Excerpts from a dataset
--------------------------------
-- ==== Sys2Proof/Certificates/Slice0/Obligations.lean ====
section
/-!
DEFINITION. What is to be proved about the model: one `def Obligations.<Name> : Prop` for each entry of
OBLIGATIONS.json. A statement about a command concludes that `exec` answers a next state and says what that state
holds and what it leaves as it was; the terms it uses are those of Safety.lean.
-/

open Sys2Proof Sys2Proof.Machine

/-! ### The step and the laws every step keeps -/

/-- One step takes the command at the front of the queue and runs it with the queue's rest. -/
def Obligations.StepTakesTheFrontCommand : Prop :=
  ∀ (c : Instr) (rest : List Instr) (s : State),
    step { s with pending := c :: rest } = exec c { s with pending := rest }

/-- No command stops the part: `exec` answers a next state for every command in every state, and leaves the queue of waiting
commands alone. The manual gives each command its effect where its condition holds. That an event command outside its
condition completes and changes nothing is the model's reading (assumption 3), and so are that a request command acts in
every state of its link (assumption 8) and that the queue is kept also by POWER_ON and RESET_LINE (assumption 12). -/
def Obligations.EveryCommandCompletes : Prop :=
  ∀ (c : Instr) (s : State), ∃ t, exec c s = .next t ∧ t.pending = s.pending

/-- The model's choice for an empty queue (assumption 2): the first event that is due is queued; when none is due one
millisecond passes, and the part clock advances with each hundredth (R204), nothing else changing. Due are exactly the
events of `State.eventDue`: a job that may start (R102), a write or a pass that may begin (R183, R187), a loop that stands
at the other level and a candidate of 50 ms (R207), a mark or a timer reached (R17, R110, R144), the end of a PULSE (R212),
a gap of 20 ms (R193), and, at the end of their bounds, the completion of the running job (R104) and of a verification
(R186). The model's own too are that a job and a verification take the whole of their bounds (assumption 2), and that an
instant is reached by signed difference and a loop that has returned after its 50 ms keeps its candidate (assumption 14). -/
def Obligations.IdlePartLetsTimePass : Prop :=
  ∀ s : State, (∀ c, c ∈ s.due ↔ s.eventDue c) ∧ (s.pending = [] →
    (∀ c rest, s.due = c :: rest → step s = .next { s with pending := [c] })
    ∧ (s.due = [] → ∃ t, step s = .next t ∧ t = { s with msec := t.msec, clock := t.clock }
      ∧ t.msec = s.msec + 1 ∧ t.clock = if (s.msec + 1) % 100 = 0 then s.clock + 1 else s.clock))

/-- The state after reset has its lists (R156, R190), rings (R55), queue (R182) and revisions (R149) within their
limits and meets the laws of the records (R1, R27), of the alarm (R129, R209), of the lamps (R211) and of the clock (R204).
A cleared record is FREE with every other field absent, empty or zero (R1). That no command waits after it is the model's
choice (assumption 12). -/
def Obligations.ResetMeetsTheLaws : Prop :=
  Parcel.cleared.isBlank ∧
  State.reset.bounded ∧ State.reset.ringsFit ∧ State.reset.queueFits ∧ State.reset.revisionFits ∧ State.reset.lawful
    ∧ State.reset.clockLaw ∧ State.reset.pending = []

/-- Every step keeps the limits of the whole part: every response list within 8 and notice queue within 16 (R190) and the
record store within 8 (R156); the depths within the pool's 96 and each ring within its depth (R51, R53 to R55); the write
queue within 4 link commits and, for each parcel, one checkpoint and one finalize, so within 16 entries (R182, R154); the
revision within 3 (R149). A restore draws without asking the pool (R28, R56), so for the step that completes start-up the
checkpoints to be restored are taken to fit; that those the part has stored always do is left out of this statement. -/
def Obligations.EveryStepKeepsTheLimits : Prop :=
  (∀ s t : State, step s = .next t →
    (s.bounded → t.bounded)
    ∧ (s.ringsFit → (∀ rest, s.pending = .startupVerificationComplete :: rest → s.restoreFits) → t.ringsFit)
    ∧ (s.lawful → s.queueFits → t.queueFits)
    ∧ (s.revisionFits → t.revisionFits))
  ∧ ∀ s : State, s.queueFits → s.store.commitCount ≤ 4 ∧ s.store.queue.length ≤ 16

/-- Every step keeps the laws of the whole part: a FREE record is cleared (R1); while start-up verification runs every
record is FREE (R27); ALARM is held only in TRANSFERRING or SUSPENDED (R129); the alarm output is asserted exactly when a
parcel is in ALARM and the latch is CLEAR (R209); every lamp shows the pattern its parcel calls for (R211). -/
def Obligations.EveryStepKeepsTheLaws : Prop :=
  ∀ s t : State, s.lawful → step s = .next t → t.lawful

/-- Every step keeps the part clock at the tenths of a second since the reset, modulo 2^32 (R204). -/
def Obligations.EveryStepKeepsTheClock : Prop :=
  ∀ s t : State, s.clockLaw → step s = .next t → t.clockLaw

/-! ### Resets and start-up -/

/-- POWER_ON and RESET_LINE (R204): the cause and the straps as read (R206); every volatile field at its value after a reset:
the sources (R44), the records and RESTORE_LOST (R27), the engine (R100, R109), the factors (R160), the inputs (R207), the
latch and the alarm output (R209), the lamps (R211) and the links (R190); the store's statuses, images, check words, locks,
records and checkpoints kept, its write indications, queue and write unit not, and start-up verification begun (R173, R186,
R189). Six clauses are the model's own: the millisecond count msec, a field of the model's, returns to 0 (assumption 2), a
meter holds no backward step, stepHold none (assumption 18), the entry origins stay with their items (assumption 6), the loop
currents stay (assumption 4), the count of free values stays (assumption 1) and the waiting commands stay (assumption 12). -/
def Obligations.ResetCommandsSetTheState : Prop :=
  ∀ (s : State) (straps : Straps) (c : Instr) (cause : ResetCause),
    (c = .powerOn straps ∧ cause = .powerOn) ∨ (c = .resetLine straps ∧ cause = .resetLine) →
    ∃ t, exec c s = .next t ∧ t.resetCause = cause ∧ t.straps = straps ∧ t.clock = 0 ∧ t.msec = 0
      ∧ t.calendar = none
      ∧ (∀ n, t.tank n = ⟨none, 0, none, false, 0, false, []⟩) ∧ t.att = ⟨none, []⟩
      ∧ (∀ n, t.meter n = ⟨none, 0, none, false, false, 0, false, [], none, .none⟩)
      ∧ (∀ p, t.parcel p = Parcel.cleared ∧ (t.parcel p).state = .free ∧ t.restoreLost.get p = false)
      ∧ (∀ p, t.engine.jobs p = ⟨false, false, false⟩) ∧ t.engine.running = none ∧ t.engine.mark = 3
      ∧ (∀ id, t.store.item id = { s.store.item id with commitPending := false })
      ∧ t.store.records = s.store.records.map (fun r => { r with writing := false })
      ∧ (∀ p, t.store.checkpoint p = s.store.checkpoint p)
      ∧ t.store.queue = [] ∧ t.store.writer = none ∧ t.store.startingUp = true
      ∧ t.vefLoad = none ∧ t.vefDischarge = none
      ∧ (∀ i, t.lines.input i = ⟨(s.lines.input i).microamps, none, false, none⟩)
      ∧ t.lines.silence = false ∧ t.lines.alarmOut = false ∧ (∀ p, t.lines.lamp p = ⟨.off, 0, none⟩)
      ∧ t.ship = ⟨straps.baudShip, .normal, .hunting false, 0, [], [], false, none, none, .idle⟩
      ∧ t.shore = ⟨straps.baudShore, .normal, .hunting false, 0, [], [], false, none, none, .idle⟩
      ∧ t.survey = ⟨straps.baudSurvey, .normal, .hunting false, 0, [], [], false, none, none, .idle⟩
      ∧ t.freeDraws = s.freeDraws ∧ t.pending = s.pending

/-- STARTUP_VERIFICATION_COMPLETE (R186, R27 to R29, R134, R160): the pass; the next sequence number from the records
that remain; a checkpoint that is VALID and passes is restored, an INVALID one dropped with RESTORE_LOST, and an EMPTY
one leaves its parcel as it was; a checkpoint write is requested for each restored parcel, its entry in place of one that
waits or at the end, every other entry staying in its place (R25); both factors are computed; one PARCEL_STATE for each
restored parcel, ascending. The model's own are how a meter's backward hold stands after its restore (assumption 18) and
that a dropped checkpoint item holds no content, word sum 0 and check word 0 (assumption 13). -/
def Obligations.StartupVerificationRestoresTheParcels : Prop :=
  ∀ s : State, s.store.startingUp = true →
    ∃ t, exec .startupVerificationComplete s = .next t ∧ t.store.verify = .idle ∧ PassMade s.store t.store
      ∧ t.store.writer = s.store.writer
      ∧ (t.store.records = [] → t.store.nextSeq = 1)
      ∧ (∀ older r, t.store.records = older ++ [r] →
        t.store.nextSeq = if r.record.seq < 65535 then r.record.seq + 1 else 1)
      ∧ (∀ p k, s.store.restorable p = some k →
        t.parcel p = { Parcel.cleared with
          state := .suspended
          decl := k.decl
          params := k.params
          shipOffer := k.shipOffer
          shoreOffer := k.shoreOffer
          basis := k.basis
          suspendSet := ⟨false, false, s.lines.esd.level, true⟩
          opening := k.opening
          flowRef := some s.clock
          settleArmed := true
          restoreArmed := true
          run := k.run
          cycle := k.cycle
          recon := ⟨1, 0, false, false, false, 0, 0, none⟩
          alarmsRaised := k.alarmsRaised
          lowestGrade := k.lowestGrade }
        ∧ t.restoreLost.get p = s.restoreLost.get p ∧ t.store.checkpoint p = s.store.checkpoint p
        ∧ LampFollows p s t)
      ∧ (∃ copy : ParcelNo → Checkpoint,
        CheckpointsPlaced (fun p => (s.store.restorable p).isSome) copy s.store.queue t.store.queue
        ∧ ∀ p k, s.store.restorable p = some k →
          copy p = { t.checkpointCopy p with tanks := (copy p).tanks, meters := (copy p).meters }
          ∧ ((∀ q c n d, q ≠ p → s.store.restorable q = some c → (n, d) ∈ c.tanks →
              (s.tank n).owner ≠ some p ∧ ∀ e, (n, e) ∉ k.tanks) →
            (copy p).tanks = (t.checkpointCopy p).tanks)
          ∧ ((∀ q c n d, q ≠ p → s.store.restorable q = some c → (n, d) ∈ c.meters →
              (s.meter n).owner ≠ some p ∧ ∀ e, (n, e) ∉ k.meters) →
            (copy p).meters = (t.checkpointCopy p).meters))
      ∧ (∀ p, s.store.dropped p →
        t.parcel p = s.parcel p ∧ t.restoreLost.get p = true ∧ t.store.checkpoint p = ⟨.empty, none, 0, 0⟩
        ∧ t.lines.lamp p = s.lines.lamp p)
      ∧ (∀ p, (s.store.checkpoint p).status = .empty →
        t.parcel p = s.parcel p ∧ t.restoreLost.get p = s.restoreLost.get p
        ∧ t.store.checkpoint p = s.store.checkpoint p ∧ t.lines.lamp p = s.lines.lamp p)
      ∧ (∀ p k n d, s.store.restorable p = some k → (n, d) ∈ k.tanks → 1 ≤ n → n ≤ 16 →
        (∀ q c e, s.store.restorable q = some c → (n, e) ∈ c.tanks → q = p ∧ e = d) →
        t.tank n = { s.tank n with
          owner := some p
          depth := d
          ring := ((s.tank n).latest.map (fun r => TankEntry.mk r (s.tank n).held)).toList })
      ∧ (∀ p k n d, s.store.restorable p = some k → (n, d) ∈ k.meters → 1 ≤ n → n ≤ 8 →
        (∀ q c e, s.store.restorable q = some c → (n, e) ∈ c.meters → q = p ∧ e = d) →
        t.meter n = { s.meter n with
          owner := some p
          depth := d
          ring := ((s.meter n).latest.map
            (fun r => MeterEntry.mk r (s.meter n).held (s.meter n).reverse)).toList
          stepHold := if (s.meter n).stepHold = .none then .none else .ended })
      ∧ (∀ n, (∀ p k d, s.store.restorable p = some k → (n, d) ∉ k.tanks) → t.tank n = s.tank n)
      ∧ (∀ n, (∀ p k d, s.store.restorable p = some k → (n, d) ∉ k.meters) → t.meter n = s.meter n)
      ∧ t.vefLoad = some (vefOfItem (t.store.item 33)) ∧ t.vefDischarge = some (vefOfItem (t.store.item 34))
      ∧ Posted s t (allParcels.flatMap (fun p =>
        if (s.store.restorable p).isSome then stateNotices p (s.parcel p) (t.parcel p) .restart else []))
      ∧ t = { s with
        parcels := t.parcels
        tanks := t.tanks
        meters := t.meters
        restoreLost := t.restoreLost
        store := t.store
        vefLoad := t.vefLoad
        vefDischarge := t.vefDischarge
        lines := t.lines
        ship := t.ship
        shore := t.shore
        survey := t.survey }
      ∧ t.lines = { s.lines with lamps := t.lines.lamps }

/-! ### Declaration, sources and basis -/

/-- DECLARE of a named FREE parcel, or of the lowest FREE one for number 0, with fields in range sets the record up at
its first values (R3, R112) and clears the parcel number's RESTORE_LOST. A direction that is neither, and a label that is
empty, longer than 8 characters or not printable, is REFUSED_RANGE and changes nothing (R3). That the direction is a byte 1
or 2, and witnessed a byte 0 or 1 with any other refused likewise, is the model's reading (assumption 7), and so is that the
parcel number taken stands in the response once, where R2 puts it (assumption 7). -/
def Obligations.DeclareSetsUpARecord : Prop :=
  (∀ (s : State) (l : Link) (tag : Byte) (pl : List Byte) (p : ParcelNo),
    s.serves l .declare → pl.length = 4 + u8 pl 2 → (s.parcel p).state = .free →
    (u8 pl 0 = p.val + 1 ∨ (u8 pl 0 = 0 ∧ ∀ q < p, (s.parcel q).state ≠ .free)) →
    (u8 pl 1 ≠ 1 ∧ u8 pl 1 ≠ 2) ∨ u8 pl 2 = 0 ∨ 8 < u8 pl 2
      ∨ (∃ b ∈ (pl.drop 3).take (u8 pl 2), b.toNat < 0x20 ∨ 0x7E < b.toNat) ∨ 1 < u8 pl (3 + u8 pl 2) →
    ∃ t, exec (.declare l tag pl) s = .next t ∧ TurnedAway s t l tag .refusedRange)
  ∧ ∀ (s : State) (l : Link) (tag : Byte) (pl : List Byte) (p : ParcelNo) (dir : Direction),
    s.serves l .declare → pl.length = 4 + u8 pl 2 → (s.parcel p).state = .free →
    (u8 pl 0 = p.val + 1 ∨ (u8 pl 0 = 0 ∧ ∀ q < p, (s.parcel q).state ≠ .free)) →
    ((u8 pl 1 = 1 ∧ dir = .load) ∨ (u8 pl 1 = 2 ∧ dir = .discharge)) → 1 ≤ u8 pl 2 → u8 pl 2 ≤ 8 →
    (∀ b ∈ (pl.drop 3).take (u8 pl 2), 0x20 ≤ b.toNat ∧ b.toNat ≤ 0x7E) → u8 pl (3 + u8 pl 2) ≤ 1 →
    ∃ t, exec (.declare l tag pl) s = .next t
      ∧ t.parcel p = { Parcel.cleared with
        state := .declared
        decl := some ⟨dir, (pl.drop 3).take (u8 pl 2), decide (u8 pl (3 + u8 pl 2) = 1), l⟩
        params := ⟨3000, 2000, 600, 900, 3, 3, 4, 3000, 600, 200, 18000, 10, 0⟩
        recon := ⟨1, 0, false, false, false, 0, 0, none⟩
        lowestGrade := 1 }
      ∧ t.restoreLost.get p = false ∧ (∀ q, q ≠ p → t.restoreLost.get q = s.restoreLost.get q)
      ∧ RepliedFor s t l tag p .ok [] (stateNotices p (s.parcel p) (t.parcel p) (.request .declare l))
      ∧ LampFollows p s t ∧ OnlyParcel p { s with restoreLost := t.restoreLost } t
--------------------------------
• _Requirement_:
In the answer, give the lines from the first line of the data through the line with "commands alone. The", exactly as they appear and with no additions.

• _Written solution_:
-- ==== Sys2Proof/Certificates/Slice0/Obligations.lean ====
section
/-!
DEFINITION. What is to be proved about the model: one `def Obligations.<Name> : Prop` for each entry of
OBLIGATIONS.json. A statement about a command concludes that `exec` answers a next state and says what that state
holds and what it leaves as it was; the terms it uses are those of Safety.lean.
-/

open Sys2Proof Sys2Proof.Machine

/-! ### The step and the laws every step keeps -/

/-- One step takes the command at the front of the queue and runs it with the queue's rest. -/
def Obligations.StepTakesTheFrontCommand : Prop :=
  ∀ (c : Instr) (rest : List Instr) (s : State),
    step { s with pending := c :: rest } = exec c { s with pending := rest }

/-- No command stops the part: `exec` answers a next state for every command in every state, and leaves the queue of waiting
commands alone. The manual gives each command its effect where its condition holds. That an event command outside its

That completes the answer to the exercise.